The Final Buster Keaton
Shorts - 1922 - 1923
The Paleface (1922) – 5.0
This was Keaton's first short (21 minutes) in 1922 after producing six shorts
in 1921. These shorts are fairly complicated and took a bit of time to make.
The Paleface has a lot of running around and some good stunts from Keaton.
An evil oil company steals the land of an Indian tribe and orders them to
leave within 24 hours. The tribe with their large chief (Joe Roberts) decide
to kill the first white man that enters their territory. Of course, this
turns out to be Buster Keaton who is chasing butterflies. They try and roast
him but when that doesn't work they hail him and initiate him into the tribe.
Throw in multiple chases, slides down mountains, jumps into rivers and crossing
a wooden plank bridge one plank at a time. A bunch of laughs in there though
it is overall a bit rough and basic. In the end as the cards state he gets
"an Indian squab" (Virginia Fox). Not sure if that is a typo or not.
Cops (1922) –
8.0
This is 18 minutes of constant laughs. One of the better Keaton shorts. Nothing
really innovative but just clever and funny throughout. Full of mistaken
actions and misunderstood situations has the entire police force chasing
after Keaton. Of course, police chases were a mainstay of silent comedy but
Keaton adds enough flourishes to make it feel fresh. The film begins with
Keaton behind bars and his hoped for girlfriend (Virginia Fox) telling him
he has to make something of himself. Then the camera draws back and your
realize Keaton is not in jail but just behind an iron gate. In a sense telling
the audience that often the camera eye can not be trusted. And that theme
runs through the film as Keaton innocently ends up with a wallet flush with
money, uses it to buy a sidewalk full of furniture, buys a horse for $5,
has the furniture loaded for him and sets on his way and ends up in a police
parade, has a bomb thrown into his carriage, uses it to light a cigarette
and tosses it and the chase is underway. Of course, the furniture was bought
from a conman, the horse was not for sale but a suit behind it, the fellow
who loaded the furniture owned the furniture and thought Keaton was a mover.
All of it done very naturally and Keaton like a piece of modern art simply
flows expressionless along with it.
My Wife’s Relations
(1922) – 6.0
Misunderstandings once again land Buster into a difficult situation. Being
married. Through a confusion of language Buster finds himself married to
an unknown large bossy Polish woman with a family of brawny men that she
brings Buster, who looks even more diminutive than normal, home to.

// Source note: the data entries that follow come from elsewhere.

/-- The pixel word of a target format from three samples of n bits: R, G, B, or Cr, Y, Cb in their places (R412). -/
def targetWord (fmt n r g b : Nat) : Nat :=
  let c (m v : Nat) : Nat := sampleTo n m v
  match fmt with
  | 4 => c 8 r * 2 ^ 16 + c 8 g * 2 ^ 8 + c 8 b
  | 5 => c 8 r * 2 ^ 16 + c 8 b * 2 ^ 8 + c 8 g     -- Y [7:0], Cb [15:8], Cr [23:16]
  | 6 => 0xFF000000 + c 8 r * 2 ^ 16 + c 8 g * 2 ^ 8 + c 8 b
  | 7 => 0xC0000000 + c 10 r * 2 ^ 20 + c 10 g * 2 ^ 10 + c 10 b
  | _ => 0xFFFF000000000000 + c 16 r * 2 ^ 32 + c 16 g * 2 ^ 16 + c 16 b

/-- The word of format 0x08 without its key. -/
def word422 (n y c : Nat) : Nat := sampleTo n 10 y + sampleTo n 10 c * 2 ^ 10

/-- Bits per sample of a DEPTH (R427). -/
def ingDepth (d : Nat) : Nat := match d with | 0 => 8 | 1 => 10 | _ => 12

/-- Pixels in a pgroup, and its bytes (R410). -/
def pgPixels (sampling n : Nat) : Nat := if sampling = 0 then 2 else if n = 8 then 1 else if n = 10 then 4 else 2
def pgBytes (sampling n : Nat) : Nat := (if sampling = 0 then 4 else 3 * pgPixels sampling n) * n / 8

/-- Sample i of a pgroup, most significant bit first. -/
def pgSample (n total : Nat) (pg : List Byte) (i : Nat) : Nat := ofBe pg / 2 ^ (total - n * (i + 1)) % 2 ^ n

/-- A sample row data header with its data (R403, R410). -/
structure Srd where
  field : Bool
  row : Nat
  offset : Nat
  data : List Byte
  whole : Bool        -- its data lies within the packet
  deriving DecidableEq, Repr

/-- The SRD headers at the start of a payload, at most n of them. -/
def srdHeaders (n : Nat) (bs : List Byte) : List (Nat × Nat × Nat) :=
  match n with
  | 0 => []
  | k + 1 =>
    if bs.length < 6 then []
    else
      let c := beAt bs 4 2
      (beAt bs 0 2, beAt bs 2 2, c) :: (if bit c 15 then srdHeaders k (bs.drop 6) else [])

/-- Each header takes its data in turn. -/
def srdTake (hs : List (Nat × Nat × Nat)) (bs : List Byte) : List Srd :=
  match hs with
  | [] => []
  | (len, row, off) :: r =>
    ⟨bit row 15, row % 2 ^ 15, off % 2 ^ 15, bs.take len, decide (len ≤ bs.length)⟩ :: srdTake r (bs.drop len)

/-- The SRDs of a payload. -/
def srdsOf (bs : List Byte) : List Srd :=
  let hs := srdHeaders 3 bs
  srdTake hs (bs.drop (6 * hs.length))

/-- What an RTP packet carries (R403): marker, sequence number, timestamp, SSRC, and the payload after CSRC list, header
extension and padding. -/
structure Rtp where
  version : Nat
  pt : Nat
  marker : Bool
  seq : Nat
  ts : Nat
  ssrc : Nat
  payload : List Byte
  deriving DecidableEq, Repr

/-- Read an RTP packet, laid out as its standard has it (log entry 114). -/
def rtpOf (bs : List Byte) : Rtp :=
  let b0 := beAt bs 0 1
  let b1 := beAt bs 1 1
  let cc := 12 + 4 * (b0 % 16)
  let start := if bit b0 4 then cc + 4 + 4 * beAt bs (cc + 2) 2 else cc
  let stop := if bit b0 5 then bs.length - beAt bs (bs.length - 1) 1 else bs.length
  let pay := (bs.take stop).drop start
  { version := b0 / 64, pt := b1 % 128, marker := bit b1 7, seq := beAt pay 0 2 * 65536 + beAt bs 2 2,
    ts := beAt bs 4 4, ssrc := beAt bs 8 4, payload := pay.drop 2 }

/-- A 32-bit difference a − b as a signed number. -/
def diff32 (a b : Nat) : Int := sgn 32 (unsgn 32 ((a : Int) - b))

namespace State

/-- The record of flow f. -/
def flow (s : State) (f : Nat) : Flow := Tab.get s.flows f {}

/-- Set the record of flow f. -/
def setFlow (s : State) (f : Nat) (x : Flow) : State := { s with flows := Tab.put s.flows f x }

/-- Set flags of the INGEST status. -/
def ingRaise (s : State) (flags : List Nat) : State := s.raiseAll Reg.INGEST_BLOCK_STATUS flags

/-- Is flow f enabled; its ROLE and PARTNER (R407). -/
def flowOn (s : State) (f : Nat) : Bool := s.fb (Reg.ING_FLOW_CTRL_EN f)
def flowRole (s : State) (f : Nat) : Nat := s.f (Reg.ING_FLOW_CTRL_ROLE f)
def partner (s : State) (f : Nat) : Nat := s.f (Reg.ING_FLOW_CTRL_PARTNER f)

/-- The flow whose window and writer queue a packet of flow f joins; the VIDEO flow whose frames it fills. -/
def ownerOf (s : State) (f : Nat) : Nat := if s.flowRole f = 1 then s.partner f else f
def videoOf (s : State) (f : Nat) : Nat := if s.flowRole (s.ownerOf f) = 2 then s.partner (s.ownerOf f) else s.ownerOf f

/-- The enabled KEY flow of VIDEO flow v. -/
def keyOf (s : State) (v : Nat) : Option Nat :=
  (List.range 512).find? fun f => s.flowOn f && s.flowRole f == 2 && s.partner f == v

/-! ### Policing (R380–R382) -/

/-- One byte in the unit of the token counts. -/
def tokenUnit : Nat := 24000000000

/-- Token counts grow in an FCLK. -/
def flowTick (x : Flow) : Flow :=
  if x.polEn then { x with tc := min (x.cbs * tokenUnit) (x.tc + 1000 * x.cir), tp := min (x.pbs * tokenUnit) (x.tp + 1000 * x.pir) }
  else x

/-- Meter a frame of n bytes of flow f: 0 GREEN, 1 YELLOW, 2 RED. -/
def meter (s : State) (f n : Nat) : Nat × State :=
  let x := s.flow f
  let b := n * tokenUnit
  if x.polEn = false then (0, s)
  else if x.tp < b then (2, s)
  else if x.tc < b then (1, s.setFlow f { x with tp := x.tp - b })
  else (0, s.setFlow f { x with tp := x.tp - b, tc := x.tc - b })

/-- A write of POL_CBS applies the four policer values (R382). -/
def polCbsWrite : WriteEffect := fun _ x new _ _ s =>
  let f := x.idx.headD 0
  let en := bit new 31
  let cir := s.f (Reg.POL_CIR_CIR f)
  let pir := s.f (Reg.POL_PIR_PIR f)
  let pbs := s.f (Reg.POL_PBS_PBS f)
  let cbs := bits new 23 0
  if en ∧ (pir = 0 ∨ pir < cir ∨ cbs = 0 ∨ pbs = 0) then s.ingRaise [Flag.INGEST_POLICER_REFUSED]
  else
    let y := s.flow f
    let full := en && !y.polEn
    let z : Flow := { y with cir := cir, pir := pir, pbs := pbs, cbs := cbs, polEn := en,
                             tc := if full then cbs * tokenUnit else min y.tc (cbs * tokenUnit),
                             tp := if full then pbs * tokenUnit else min y.tp (pbs * tokenUnit) }
    (s.setReg x.addr (BitVec.ofNat 64 new)).setFlow f z

/-! ### Surfaces (R417, R420–R422) -/

/-- Does an enabled engine with SRC 1 take flow v? -/
def takesFlow (s : State) (n v : Nat) : Bool :=
  s.lfb (Reg.LE_CTRL_EN n) && s.lfb (Reg.LE_SOURCE_SRC n) && s.lf (Reg.LE_SOURCE_FLOW n) == v

/-- Does an engine hold surface k of flow v: does LE_LIVE_SURF name its address? -/
def surfHeld (s : State) (v k : Nat) : Bool :=
  (List.range 32).any fun n => match s.liveSurf n with | some x => x.base == (s.ringSurf v k).base | none => false

/-- Has the deadline of presentation frame P of flow v passed (R420)? -/
def deadlinePassed (s : State) (v P : Nat) : Bool :=
  let ms := ((List.range 32).filter fun n => s.takesFlow n v).filterMap s.governor
  if ms.isEmpty then decide (P ≤ s.refPos.f)
  else ms.any fun m =>
    let r := s.raster m
    let k := P * max 1 r.tim.sub
    r.passed && (decide (k ≤ r.frame) || (r.frame + 1 == k && r.stpDone))

/-- Does presentation frame P of flow v complete too late now: has its deadline passed, or is it the STP of this very FCLK
(R30, R420)? -/
def deadlineMet (s : State) (v P : Nat) : Bool :=
  s.deadlinePassed v P || (List.range 32).any fun n => s.takesFlow n v && match s.governor n with
    | some m => (s.raster m).passed && (s.raster m).frame + 1 == P * max 1 (s.raster m).tim.sub && s.atStp m
    | none => false

/-- Complete surfaces of flow v that an engine holds have been seen (R422). -/
def noteSeen (s : State) (v : Nat) : State :=
  (s.flow v).surfs.foldl (fun t y =>
    if y.2.mode = 2 ∧ y.2.seen = false ∧ s.surfHeld v y.1 then
      t.setFlow v { t.flow v with surfs := Tab.put (t.flow v).surfs y.1 { y.2 with seen := true } }
    else t) s

/-- Complete surfaces of flow v that R422 frees. -/
def freeSurfaces (s0 : State) (v : Nat) : State :=
  let s := s0.noteSeen v
  let done := (s.flow v).surfs.filter fun y => y.2.mode == 2
  done.foldl (fun t y =>
    if s.surfHeld v y.1 = false ∧ done.any (fun z => decide (y.2.p < z.2.p) && decide (z.2.p ≤ s.refPos.f)) then
      let t1 := t.setFlow v { t.flow v with surfs := Tab.del (t.flow v).surfs y.1 }
      if y.2.seen = false ∧ (List.range 32).any fun n => s.takesFlow n v then t1.satF (Reg.ING_FLOW_LOSS_SKIPPED v) 1 else t1
    else t) s

/-- The presentation frame of an RTP timestamp (R419). -/
def presentationOf (s : State) (v ts : Nat) : Int :=
  let now := s.tq * 90000 / secQ
  let t : Int := now + diff32 ts now + sgn 32 (s.f (Reg.ING_FLOW_TS_ADJ_TS_ADJ v))
  (2 * t * (s.time.n : Int) + (s.time.d * 90000 : Nat)) / (2 * s.time.d * 90000 : Nat) + (s.f (Reg.ING_FLOW_CTRL_PRESENT_LATENCY v) : Int)

/-- A frame of flow v counts as late. -/
def countLate (s : State) (v : Nat) : State := (s.satF (Reg.ING_FLOW_FRAMES_LATE v) 1).ingRaise [Flag.INGEST_LATE]
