/-- An NVM_STORE write is applied; the store takes the staging data with it, and no reset of the fast domain reaches them
(R566). -/
def applyStore (s : State) (k : Nat) : State :=
  let c := s.storeCode k
  let s1 := s.setSf Reg.NVM_STORE_STATE_SECTOR k
  if c ≠ 0 then ((s1.setSf Reg.NVM_STORE_STATE_RESULT c).setKey 0).slowRaise Reg.NVM_BLOCK_STATUS [Flag.NVM_STORE_REFUSED]
  else
    let w := min 100000 (s.sf (Reg.NVM_WEAR_COUNT k) + 1)
    let s2 := (s1.setSf (Reg.NVM_WEAR_COUNT k) w).setNvm { s.nvm with key := 0, storing := some k, staged := s.stagingCells }
    (if w = 90000 then s2.slowRaise Reg.NVM_BLOCK_STATUS [Flag.NVM_WEAR_WARN] else s2).storeState

/-- The cells of NVM with the sector at lo replaced by data given by offset. -/
def withSector (cells : List Host.Cell) (lo : Nat) (data : List Host.Cell) : List Host.Cell :=
  let inside := data.filter fun c => decide (c.1 < 65536)
  (cells.filter fun c => decide (c.1 < lo)) ++ (inside.map fun c => (lo + c.1, c.2)) ++
    cells.filter fun c => decide (lo + 65536 ≤ c.1)

/-- The store in progress ends (R566). -/
def storeDone (s : State) (verified : Bool) : State :=
  match s.nvm.storing with
  | none => s
  | some k =>
    let lo := k * 65536
    let n : Nvm := if verified then
        { s.nvm with cells := withSector s.nvm.cells lo s.nvm.staged, stored := setAdd s.nvm.stored k,
                     bad := s.nvm.bad.filter (fun b => decide (b < lo) || decide (lo + 65536 ≤ b)), storing := none, staged := [] }
      else { s.nvm with storing := none, staged := [] }
    let s1 := { s with copyWaits := s.copyWaits.filter fun i => slotSector i != k }
    ((s1.setNvm n).setSf Reg.NVM_STORE_STATE_RESULT (if verified then 0 else 7)).storeState.slowRaise Reg.NVM_BLOCK_STATUS
      [Flag.NVM_STORE_DONE]

/-- A write of NVM_READ_SEL: it lies in the fast domain (R568). -/
def nvmReadSelWrite : WriteEffect := fun _ x new _ _ s =>
  (s.setReg x.addr (BitVec.ofNat 64 new)).setNvm { s.nvm with readSel := bits new 6 0 }

/-! ### Resets (R571, R572) -/

/-- Entries of a register table whose address passes a test. -/
def keepRegs (t : Tab Word) (p : Nat → Bool) : Tab Word :=
  let q (x : Nat × Word) : Bool := p x.1
  t.filter q

/-- A register that no reset changes: the sampled balls. -/
def fixedReg (a : Nat) : Bool := a == Reg.GPIO_IN

/-- An NVM_WEAR register. -/
def wearReg (a : Nat) : Bool := decide (Reg.NVM_WEAR 0 ≤ a) && decide (a ≤ Reg.NVM_WEAR 127)

/-- A count of mirror refreshes, which only a power-on or trip reset returns to zero (R571, R601). -/
def tickReg (a : Nat) : Bool := a == Reg.NVM_MIRROR_TICK || a == Reg.POWER_MIRROR_TICK

/-- The fuse of the variant stands as in an earlier state: no reset changes it (R5). -/
def sameFuse (s t : State) : State := t.setF Reg.SYS_DEVICE_ID_VARIANT (s.f Reg.SYS_DEVICE_ID_VARIANT)

/-- A register of the always-on domain: a mirror of NVM or POWER. -/
def aonReg (a : Nat) : Bool := (bits a 39 20 == 0xF0002 || bits a 39 20 == 0xF00D0) && a != Reg.NVM_READ_SEL

/-- The part in power-on reset (R571): NVM contents stay, a store in progress is lost. -/
def powerOn (s : State) (h : Hold) : State :=
  s.sameFuse { State.reset with
    pending := s.pending, free := s.free, cycle := s.cycle
    regs := keepRegs s.regs fun a => fixedReg a || wearReg a
    bus := { slow := keepRegs s.bus.slow wearReg }
    nvm := { cells := s.nvm.cells, stored := s.nvm.stored, bad := s.nvm.bad, lost := s.nvm.storing.isSome || s.nvm.lost }
    serv := { gpio := s.serv.gpio, gpioBoard := s.serv.gpioBoard }
    aon := { hold := h, pwrGood := s.aon.pwrGood } }

/-- PWR_GOOD and RESET_N take levels (R612): either of them low holds one power-on reset, which a low PWR_GOOD begins anew. -/
def pinsLow (s : State) (pwrGood resetN : Bool) : State :=
  let t := s.setAon { s.aon with pwrGood := pwrGood }
  if pwrGood && (resetN || s.aon.hold == .pins) then t else t.powerOn .pins

/-- A thermal trip (R593): the sensors and RESET_CAUSE are not reset. -/
def trip (s : State) : State :=
  let sense (a : Nat) : Bool := decide (Reg.THERM_SENSE 0 ≤ a) && decide (a ≤ Reg.THERM_SENSE 15)
  let s1 := s.powerOn .trip
  let s2 := s1.setBus { s1.bus with slow := keepRegs s.bus.slow fun a => wearReg a || sense a || a == Reg.RESET_CAUSE }
  ((s2.setSf Reg.PWR_STATE_TJ_MAX (s.sf Reg.PWR_STATE_TJ_MAX)).setSf Reg.RESET_CAUSE_CAUSE 6).alerts

/-- Power-on reset is released (R430, R566, R573, R612): PWR_GOOD and RESET_N are high, straps are sampled, a lost store is reported, the boot ROM starts. -/
def release (s : State) (role index : Nat) : State :=
  let s1 := (s.setAon { s.aon with hold := .free, pwrGood := true }).setF Reg.CHAIN_STATE_STRAP_ROLE role
  let s2 := (s1.setF Reg.CHAIN_STATE_INDEX index).setSf Reg.BOOT_STATUS_STEP 2
  let s3 := if s.nvm.lost then (s2.setNvm { s2.nvm with lost := false }).setSf Reg.NVM_STORE_STATE_RESULT 6 else s2
  s3.alerts
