-- ==== Sys2Proof/Machine/FetchCmds.lean ====
section
/-! DEFINITION. The layer engines and the fills of lookup tables: the meaning of each command, over the shared operations. -/

namespace Sys2Proof.Machine
open State

/-- A write to LE_TOUCH makes the engine dirty for every raster it serves (R189). -/
def execLeTouch (r : Req) (n : Fin 32) (d : Half) (s : State) : Host.Outcome State Fault Refusal :=
  running s fun t => t.writeReg r (Reg.LE_TOUCH n) .w32 d.toNat leTouchWrite

/-- A write to LE_TOL_MIN_RESTART sets LE_TOL_MIN to unlimited (R197). -/
def execLeTolMinRestart (r : Req) (n : Fin 32) (d : Half) (s : State) : Host.Outcome State Fault Refusal :=
  running s fun t => t.writeReg r (Reg.LE_TOL_MIN_RESTART n) .w32 d.toNat leTolMinRestart

/-- Every 64 FCLK each engine sends its latency tolerance to every memory controller (R182). -/
def execToleranceUpdate (n : Fin 32) (s : State) : Host.Outcome State Fault Refusal :=
  running s fun t => t.toleranceUpdate n

/-- A fetched 256-byte burst arrives in the line buffer, replaced by zeros if poisoned and discarded if late (R186). -/
def execLeBurstArrival (n : Fin 32) (m : Fin 16) (a : Addr) (e : Ecc) (s : State) : Host.Outcome State Fault Refusal :=
  running s fun t => t.burstArrival n m a.toNat e

/-- A write to LE_DECODE_LOAD starts a fill of the engine's decode LUT shadows from a preset, or is refused (R257). -/
def execLeDecodeLoad (r : Req) (n : Fin 32) (d : Half) (s : State) : Host.Outcome State Fault Refusal :=
  running s fun t => t.writeReg r (Reg.LE_DECODE_LOAD n) .w32 d.toNat decodeLoadWrite

/-- A decode LUT fill ends and BUSY clears (R257). -/
def execDecodeFillDone (n : Fin 32) (s : State) : Host.Outcome State Fault Refusal :=
  running s fun t => t.decodeFillDone n

/-- A write to BC_ENCODE_LOAD starts a fill of one set's encode LUT shadows from a preset, or is refused (R266). -/
def execBcEncodeLoad (r : Req) (n : Fin 8) (d : Half) (s : State) : Host.Outcome State Fault Refusal :=
  running s fun t => t.writeReg r (Reg.BC_ENCODE_LOAD n) .w32 d.toNat encodeLoadWrite

/-- An encode LUT fill ends and BUSY clears (R266). -/
def execEncodeFillDone (n : Fin 8) (s : State) : Host.Outcome State Fault Refusal :=
  running s fun t => t.encodeFillDone n

end Sys2Proof.Machine
end

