-- ==== Sys2Proof/Certificates/Slice0/Obligations.lean ====
section
/-! DEFINITION. The statements for the provers. Each names the rules that it formalises; one that rests on a choice of the
model says so. A statement about a command says for which states and operands the command answers a next state, what
holds of it, and what is as before. -/

open Sys2Proof Sys2Proof.Machine Sys2Proof.Machine.State

/-! ### The machine -/

/-- A step runs the command at the front of the queue on the state with the rest of the queue. With no command waiting the
part idles: the model's choice, log entry 1. -/
def Obligations.StepRunsFrontCommand : Prop :=
  (∀ (c : Instr) (rest : List Instr) (s : State), s.pending = c :: rest →
     Sys2Proof.Machine.step s = Sys2Proof.Machine.exec c { s with pending := rest }) ∧
  (∀ s : State, s.pending = [] → Sys2Proof.Machine.step s = .next s)

/-- Every command answers a next state in every state, and none touches the queue: the model refuses nothing (R21 to R35
give the commands, log entry 1 the queue). While the part is held in reset only the slow clock, and the events that hold
and release it, act: every other command leaves the state as it is (R571, R593, R612). -/
def Obligations.EveryCommandAnswers : Prop :=
  (∀ (c : Instr) (s : State), ∃ t, Sys2Proof.Machine.exec c s = .next t ∧ t.pending = s.pending) ∧
  (∀ (c : Instr) (s : State), ¬ s.Up →
     (match c with
       | .slowClockEdge _ _ | .tripRelease _ _ | .powerOnReset _ _ | .resetRelease _ _ => True
       | _ => Sys2Proof.Machine.exec c s = .next s))

/-- Every step keeps the canonical form: memory and the register tables list their keys in strictly rising order, and
memory lists no zero byte (log entry 5). -/
def Obligations.StepKeepsCanonical : Prop :=
  ∀ s t : State, s.canonical = true → Sys2Proof.Machine.step s = .next t → t.canonical = true

/-- The state after reset is in canonical form. -/
def Obligations.ResetIsCanonical : Prop := State.reset.canonical = true

/-- R65: at reset every class floor is 0 and CLASS_FLOOR is unlocked, the access log, LOCK_VIOLATION and BUS_ERROR_LOG are
clear, every semaphore is free, every holding and staging register is empty, every write-once field reads 0, and every
BLOCK_STATUS of the fast and of the slow domain is zero. -/
def Obligations.ResetState : Prop :=
  (∀ k : Fin 16, State.reset.reg (Reg.CLASS_FLOOR k) = 0) ∧ State.reset.f Reg.CLASS_LOCK_LOCKED = 0 ∧
  (∀ k : Fin 32, State.reset.reg (Reg.ACCESS_LOG_ENTRY k) = 0) ∧
  State.reset.reg Reg.LOCK_VIOLATION = 0 ∧ State.reset.reg Reg.BUS_ERROR_LOG = 0 ∧
  (∀ n, Tab.find State.reset.bus.semOwner n = none) ∧
  (∀ m, Tab.find State.reset.bus.hold m = none ∧ Tab.find State.reset.bus.stage m = none) ∧
  (∀ a x, findReg a = some x → ∀ y ∈ x.row.fields, y.type = .wo1 → bits (State.reset.reg x.addr).toNat y.hi y.lo = 0) ∧
  (∀ a x, findReg a = some x → x.row.off = 4 → State.reset.reg x.addr = 0 ∧ State.reset.slowReg x.addr = 0)
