/-! ### setLf -/

@[simp] theorem setLf_pending (x : Fld) (n : Nat) : (s.setLf x n).pending = s.pending := rfl
@[simp] theorem setLf_free (x : Fld) (n : Nat) : (s.setLf x n).free = s.free := rfl
@[simp] theorem setLf_cycle (x : Fld) (n : Nat) : (s.setLf x n).cycle = s.cycle := rfl
@[simp] theorem setLf_regs (x : Fld) (n : Nat) : (s.setLf x n).regs = s.regs := rfl
@[simp] theorem setLf_mem (x : Fld) (n : Nat) : (s.setLf x n).mem = s.mem := rfl
@[simp] theorem setLf_poison (x : Fld) (n : Nat) : (s.setLf x n).poison = s.poison := rfl
@[simp] theorem setLf_bus (x : Fld) (n : Nat) : (s.setLf x n).bus = s.bus := rfl
@[simp] theorem setLf_nvm (x : Fld) (n : Nat) : (s.setLf x n).nvm = s.nvm := rfl
@[simp] theorem setLf_time (x : Fld) (n : Nat) : (s.setLf x n).time = s.time := rfl
@[simp] theorem setLf_rasters (x : Fld) (n : Nat) : (s.setLf x n).rasters = s.rasters := rfl
@[simp] theorem setLf_ports (x : Fld) (n : Nat) : (s.setLf x n).ports = s.ports := rfl
@[simp] theorem setLf_fclk (x : Fld) (n : Nat) : (s.setLf x n).fclk = s.fclk := rfl
@[simp] theorem setLf_ran (x : Fld) (n : Nat) : (s.setLf x n).ran = s.ran := rfl
@[simp] theorem setLf_cues (x : Fld) (n : Nat) : (s.setLf x n).cues = s.cues := rfl
@[simp] theorem setLf_commits (x : Fld) (n : Nat) : (s.setLf x n).commits = s.commits := rfl
@[simp] theorem setLf_tickets (x : Fld) (n : Nat) : (s.setLf x n).tickets = s.tickets := rfl
@[simp] theorem setLf_engines (x : Fld) (n : Nat) : (s.setLf x n).engines = s.engines := rfl
@[simp] theorem setLf_flows (x : Fld) (n : Nat) : (s.setLf x n).flows = s.flows := rfl
@[simp] theorem setLf_chain (x : Fld) (n : Nat) : (s.setLf x n).chain = s.chain := rfl
@[simp] theorem setLf_encFill (x : Fld) (n : Nat) : (s.setLf x n).encFill = s.encFill := rfl
@[simp] theorem setLf_sigs (x : Fld) (n : Nat) : (s.setLf x n).sigs = s.sigs := rfl
@[simp] theorem setLf_mcus (x : Fld) (n : Nat) : (s.setLf x n).mcus = s.mcus := rfl
@[simp] theorem setLf_swap (x : Fld) (n : Nat) : (s.setLf x n).swap = s.swap := rfl
@[simp] theorem setLf_copying (x : Fld) (n : Nat) : (s.setLf x n).copying = s.copying := rfl
@[simp] theorem setLf_copyWaits (x : Fld) (n : Nat) : (s.setLf x n).copyWaits = s.copyWaits := rfl
@[simp] theorem setLf_chans (x : Fld) (n : Nat) : (s.setLf x n).chans = s.chans := rfl
@[simp] theorem setLf_blits (x : Fld) (n : Nat) : (s.setLf x n).blits = s.blits := rfl
@[simp] theorem setLf_bltWait (x : Fld) (n : Nat) : (s.setLf x n).bltWait = s.bltWait := rfl
@[simp] theorem setLf_serv (x : Fld) (n : Nat) : (s.setLf x n).serv = s.serv := rfl
@[simp] theorem setLf_aon (x : Fld) (n : Nat) : (s.setLf x n).aon = s.aon := rfl
@[simp] theorem setLf_quadIdle (x : Fld) (n : Nat) : (s.setLf x n).quadIdle = s.quadIdle := rfl
@[simp] theorem setLf_read_reg (x : Fld) (n : Nat) (i : Nat) : (s.setLf x n).reg i = s.reg i := rfl
@[simp] theorem setLf_read_f (x : Fld) (n : Nat) (y : Fld) : (s.setLf x n).f y = s.f y := rfl
@[simp] theorem setLf_read_fb (x : Fld) (n : Nat) (y : Fld) : (s.setLf x n).fb y = s.fb y := rfl
@[simp] theorem setLf_read_slowReg (x : Fld) (n : Nat) (i : Nat) : (s.setLf x n).slowReg i = s.slowReg i := rfl
@[simp] theorem setLf_read_sf (x : Fld) (n : Nat) (y : Fld) : (s.setLf x n).sf y = s.sf y := rfl
@[simp] theorem setLf_read_raster (x : Fld) (n : Nat) (i : Nat) : (s.setLf x n).raster i = s.raster i := rfl
@[simp] theorem setLf_read_port (x : Fld) (n : Nat) (i : Nat) : (s.setLf x n).port i = s.port i := rfl
@[simp] theorem setLf_read_tq (x : Fld) (n : Nat) : (s.setLf x n).tq = s.tq := rfl
@[simp] theorem setLf_read_sig (x : Fld) (n : Nat) (i : Nat) : (s.setLf x n).sig i = s.sig i := rfl
@[simp] theorem setLf_read_engine (x : Fld) (n : Nat) (i : Nat) : (s.setLf x n).engine i = s.engine i := rfl
@[simp] theorem setLf_read_flow (x : Fld) (n : Nat) (i : Nat) : (s.setLf x n).flow i = s.flow i := rfl
@[simp] theorem setLf_read_chan (x : Fld) (n : Nat) (i : Nat) : (s.setLf x n).chan i = s.chan i := rfl
@[simp] theorem setLf_read_flagSet (x : Fld) (n : Nat) (i j : Nat) : (s.setLf x n).flagSet i j = s.flagSet i j := rfl
@[simp] theorem setLf_read_bytes (x : Fld) (n : Nat) (i j : Nat) : (s.setLf x n).bytes i j = s.bytes i j := rfl
@[simp] theorem setLf_read_rd (x : Fld) (n : Nat) (i j : Nat) : (s.setLf x n).rd i j = s.rd i j := rfl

He is
treated with no respect until they falsely believe that Buster is going to
inherit $100,000 and all that changes. They rent him a lovely large house
to live in with his wife who has stopped hitting him and throw a big party.
But it all goes to hell when they discover they were wrong and a wild chase
within the house ensues and a blob of yeast begins to take over the house.
Not one of Buster's best till the house shenanigans begin and it goes into
total anarchy.
The Blacksmith
(1922) – 7.0
Less ambitious than some of Keaton's shorts but every bit as amusing. He
brings along two of his favorite actors - the very large Joe Roberts and
Virginia Fox who had been his love interest in his shorts seven times already.
When she married Darryl Zanuck in 1924 she basically retired from acting.
Zanuck was of course to become one of the great Hollywood moguls but at this
time he was cranking out a series of Rin Tin Tin films.
In this film Keaton is an apprentice blacksmith to Joe Roberts and when Roberts
gets thrown in jail because of circumstances too difficult to explain but
there is a giant magnet involved - Keaton takes over the business and demolishes
it all. There are a few lovely moments - selling a horse saddle to a lady
that is shock proof and working with a horse to buy it new horse shoes as
if he is a clerk in a shoe store. In a surreal moment he lifts a car with
a balloon which a kid blows out with a slingshot crashing the car through
the floor. More destruction lies ahead until he is being chased down the
street and catches a female rider thrown from her horse and they live happily
ever after.
The Frozen North
(1922) – 5.0
This is one of the odder Keaton films as he plays against his typical character
of a average man swept away by events or fate and never changing expression
no matter what as if this is all normal or predestined. He is a villain in
this one and you are kind of in shock - apparently it was a parody of William
S. Hart films who was a big star in melodramatic Westerns. Not knowing William
Hart from Gary Hart I can't say I quite got that. There are some funny bits
here but I kept thinking - what is going on? Keaton just killed two people
in cold blood when he mistook them for his wife and another man and upon
realizing that he tips his hat to them and skedaddles. His wife is fine until
a pot falls on her head and she is knocked out and when the Mountie knocks
on the door Buster picks her up and dances with her and then drops her once
the policeman is gone. He then chases after a married woman. What the hell.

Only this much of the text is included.